-- ==== Sys2Proof/Syntax.lean ====
section
/-! DEFINITION. The instructions of spec/opcode_table.json: one constructor for each mnemonic, its argument holding the
addressing form, so that each of the 256 rows is one constructor at one form (log 8). -/

namespace Sys2Proof

/-- The source of an 8-bit accumulator operation (30_encoding.md R103 to R106). -/
inductive Src8 where
  | imm (v : Byte)
  | dir (addr : Byte)
  | idx (off : Byte)
  | ext (addr : Word)
  deriving DecidableEq, Repr

/-- The source of a 16-bit operation: CPX, LDS, LDX (R103 to R106). -/
inductive Src16 where
  | imm (v : Word)
  | dir (addr : Byte)
  | idx (off : Byte)
  | ext (addr : Word)
  deriving DecidableEq, Repr

/-- The destination of a store: there is no immediate form (R103). -/
inductive Dst where
  | dir (addr : Byte)
  | idx (off : Byte)
  | ext (addr : Word)
  deriving DecidableEq, Repr

/-- The operand of the single-operand group on memory, of JMP and of JSR: indexed or extended (R110). -/
inductive Loc where
  | idx (off : Byte)
  | ext (addr : Word)
  deriving DecidableEq, Repr

/-- The operand of ADX: an 8-bit immediate or a 16-bit memory operand (45_mb8861_extension.md R315, R316). -/
inductive AdxSrc where
  | imm (v : Byte)
  | ext (addr : Word)
  deriving DecidableEq, Repr

/-- The instructions. Constructors stand in the order of the section files 40 to 45; `unimpl` carries its opcode byte
(30_encoding.md R108). -/
inductive Instr where
  -- 40_load_store_transfer.md
  | ldaa (o : Src8)
  | ldab (o : Src8)
  | staa (d : Dst)
  | stab (d : Dst)
  | ldx (o : Src16)
  | lds (o : Src16)
  | stx (d : Dst)
  | sts (d : Dst)
  | tab
  | tba
  | tsx
  | txs
  | psha
  | pshb
  | pula
  | pulb
  | clra
  | clrb
  | clr (m : Loc)
  -- 41_arithmetic.md
  | adda (o : Src8)
  | addb (o : Src8)
  | adca (o : Src8)
  | adcb (o : Src8)
  | aba
  | suba (o : Src8)
  | subb (o : Src8)
  | sbca (o : Src8)
  | sbcb (o : Src8)
  | sba
  | cmpa (o : Src8)
  | cmpb (o : Src8)
  | cba
  | daa
  | nega
  | negb
  | neg (m : Loc)
  | inca
  | incb
  | inc (m : Loc)
  | deca
  | decb
  | dec (m : Loc)
  | tsta
  | tstb
  | tst (m : Loc)
  | inx
  | dex
  | ins
  | des
  | cpx (o : Src16)
  -- 42_logic_shift.md
  | anda (o : Src8)
  | andb (o : Src8)
  | oraa (o : Src8)
  | orab (o : Src8)
  | eora (o : Src8)
  | eorb (o : Src8)
  | bita (o : Src8)
  | bitb (o : Src8)
  | coma
  | comb
  | com (m : Loc)
  | asla
  | aslb
  | asl (m : Loc)
  | asra
  | asrb
  | asr (m : Loc)
  | lsra
  | lsrb
  | lsr (m : Loc)
  | rola
  | rolb
  | rol (m : Loc)
  | rora
  | rorb
  | ror (m : Loc)
  -- 43_control_transfer.md
  | bra (rel : Byte)
  | bhi (rel : Byte)
  | bls (rel : Byte)
  | bcc (rel : Byte)
  | bcs (rel : Byte)
  | bne (rel : Byte)
  | beq (rel : Byte)
  | bvc (rel : Byte)
  | bvs (rel : Byte)
  | bpl (rel : Byte)
  | bmi (rel : Byte)
  | bge (rel : Byte)
  | blt (rel : Byte)
  | bgt (rel : Byte)
  | ble (rel : Byte)
  | bsr (rel : Byte)
  | jmp (m : Loc)
  | jsr (m : Loc)
  | rts
  | nop
  -- 44_system_flags_stack.md
  | clc
  | sec
  | clv
  | sev
  | cli
  | sei
  | tap
  | tpa
  | swi
  | rti
  | wai
  -- 45_mb8861_extension.md
  | nim (imm off : Byte)
  | oim (imm off : Byte)
  | xim (imm off : Byte)
  | tmm (imm off : Byte)
  | adx (o : AdxSrc)
  -- 30_encoding.md R108
  | unimpl (op : Byte)
  deriving DecidableEq, Repr

end Sys2Proof
end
· · · · · · ·
- **WHAT YOU NEED TO DO**
Copy each line in the listing where "form" appears.

- **SOLUTION TO THIS EXERCISE**
addressing form, so that each of the 256 rows is one constructor at one form (log 8). -/
/-- The destination of a store: there is no immediate form (R103). -/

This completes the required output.